The Audio Engine
Rendering is soft real-time: a dropped frame stutters. Audio is hard real-time: a single missed buffer is a pop everyone hears. That one constraint, the callback that must finish on time, shapes the whole subsystem: no locks, no allocation, a lock-free ring to hand work in, and a mixer that lives or dies by its deadline. We build it in C++ and Rust.
01The real-time callback
The audio device driver runs a dedicated high-priority thread and calls a function you registered, handing it a buffer to fill before the hardware needs it. It's a pull model: the system pulls samples from you, on its schedule, on a thread you don't control. cpal describes it as "a dedicated, high-priority thread responsible for delivering audio data to the system's audio device in a timely manner"[10]. A 128-frame buffer at 48 kHz gives you about 2.67 ms to fill it.
Inside the callback: no heap allocation (malloc/free/new/delete), no mutex a non-real-time thread can hold, no file/network/syscall I/O, and no unbounded work.
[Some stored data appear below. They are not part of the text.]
-- ==== Sys2Proof/Machine/P256.lean ====
section
/-!
DEFINITION. ECDSA over curve P-256 with SHA-256 and the nonce of RFC 6979, as R263 and R334 name them: FIPS 186-4 gives the
curve and the two algorithms, RFC 6979 the derivation of the nonce.
-/
namespace Sys2Proof.Machine

/-- The prime of the field. -/
def p256P : Nat := 2 ^ 256 - 2 ^ 224 + 2 ^ 192 + 2 ^ 96 - 1

/-- The order of the base point. -/
def p256N : Nat := 0xFFFFFFFF00000000FFFFFFFFFFFFFFFFBCE6FAADA7179E84F3B9CAC2FC632551

/-- The coefficient b; a is -3. -/
def p256B : Nat := 0x5AC635D8AA3A93E7B3EBBD55769886BC651D06B0CC53B0F63BCE3C3E27D2604B

/-- A point of the curve; none is the point at infinity. -/
abbrev EcPoint := Option (Nat × Nat)

/-- The base point. -/
def p256G : EcPoint :=
  some (0x6B17D1F2E12C4247F8BCE6E563A440F277037D812DEB33A0F4A13945D898C296,
    0x4FE342E2FE1A7F9B8EE7EB4A7C0F9E162BCE33576B315ECECBB6406837BF51F5)

/-- b to the power of the lowest `n` bits of e, modulo m. -/
def powMod (m : Nat) : Nat → Nat → Nat → Nat
  | 0, _, _ => 1
  | n + 1, b, e => (if e % 2 = 1 then b else 1) * powMod m n (b * b % m) (e / 2) % m

/-- The inverse modulo a prime. -/
def invMod (m a : Nat) : Nat := powMod m 256 (a % m) (m - 2)

/-- The difference modulo m. -/
def subMod (m a b : Nat) : Nat := (a + (m - b % m)) % m

/-- The sum of two points. -/
def ecAdd (a b : EcPoint) : EcPoint :=
  match a, b with
  | none, q => q
  | q, none => q
  | some (x1, y1), some (x2, y2) =>
    if x1 = x2 && (y1 + y2) % p256P = 0 then none
    else
      let l :=
        if x1 = x2 then subMod p256P (3 * x1 * x1) 3 * invMod p256P (2 * y1) % p256P
        else subMod p256P y2 y1 * invMod p256P (subMod p256P x2 x1) % p256P
      let x3 := subMod p256P (l * l) (x1 + x2)
      some (x3, subMod p256P (l * subMod p256P x1 x3) y1)

/-- k times a point, over the lowest `n` bits of k. -/
def ecMul : Nat → Nat → EcPoint → EcPoint
  | 0, _, _ => none
  | n + 1, k, q => ecAdd (if k % 2 = 1 then q else none) (ecMul n (k / 2) (ecAdd q q))

/-- The public key of a private key. -/
def p256Public (key : Nat) : Nat × Nat := (ecMul 256 key p256G).getD (0, 0)

/-- The next nonce candidates of RFC 6979, from K and V, until one gives a signature. -/
def ecdsaTry (key z : Nat) : Nat → List Byte → List Byte → Nat × Nat
  | 0, _, _ => (0, 0)
  | n + 1, kk, v =>
    let v := hmac kk v
    let k := beNat v
    let r := ((ecMul 256 k p256G).getD (0, 0)).1 % p256N
    let sg := invMod p256N k * (z + r * key) % p256N
    if 0 < k && k < p256N && r ≠ 0 && sg ≠ 0 then (r, sg)
    else
      let kk := hmac kk (v ++ [0#8])
      ecdsaTry key z n kk (hmac kk v)

/-- The signature of a message: r and s. -/
def ecdsaSign (key : Nat) (msg : List Byte) : Nat × Nat :=
  let z := beNat (sha256 msg)
  let xh := beBytes 32 key ++ beBytes 32 (z % p256N)
  let v := List.replicate 32 1#8
  let kk := hmac (List.replicate 32 0#8) (v ++ [0#8] ++ xh)
  let v := hmac kk v
  let kk := hmac kk (v ++ [1#8] ++ xh)
  ecdsaTry key z 64 kk (hmac kk v)

/-- The point lies on the curve. -/
def onCurve (x y : Nat) : Bool :=
  decide (x < p256P) && decide (y < p256P) && decide ((x * x * x + p256B) % p256P = (y * y + 3 * x) % p256P)

/-- The signature fits the message and the public key. -/
def ecdsaVerify (x y : Nat) (msg : List Byte) (r sg : Nat) : Bool :=
  let z := beNat (sha256 msg)
  let w := invMod p256N sg
  let q := ecAdd (ecMul 256 (z * w % p256N) p256G) (ecMul 256 (r * w % p256N) (some (x, y)))
  onCurve x y && decide (0 < r) && decide (r < p256N) && decide (0 < sg) && decide (sg < p256N) &&
    (match q with
     | none => false
     | some (qx, _) => decide (qx % p256N = r))

end Sys2Proof.Machine
end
The reason isn't that these are "slow", it's that they have an unbounded worst case: the allocator may take a contended lock or fault a page in from disk; a mutex can cause priority inversion[3]. Bencina's rule: be deterministically fast, and think in worst-case, not amortized, time[1]. And try_lock is not a loophole: even releasing the lock interacts with the OS scheduler and isn't real-time-safe[2]. The fix is a lock-free queue, not clever locking.
In C++ the traps hide in plain sight: a std::shared_ptr copy can delete on last release, std::function may heap-allocate, vector::push_back can reallocate. Any of those is an allocation in disguise. The mixing callback below is allocation- and lock-free:
// miniaudio 0.11.x. Runs on the high-priority audio thread.
// RULE: no malloc/free, no mutex the game thread holds, no I/O, no unbounded loops.
void dataCallback(ma_device* device, void* pOutput, const void*, ma_uint32 frameCount) {
Mixer* mixer = (Mixer*)device->pUserData; // pre-allocated, owned elsewhere
float* output = (float*)pOutput; // interleaved stereo: L,R,L,R,...
drainPlayCommands(mixer); // wait-free pop from the SPSC ring (§4)
memset(output, 0, sizeof(float) * frameCount * 2); // start from silence (bounded)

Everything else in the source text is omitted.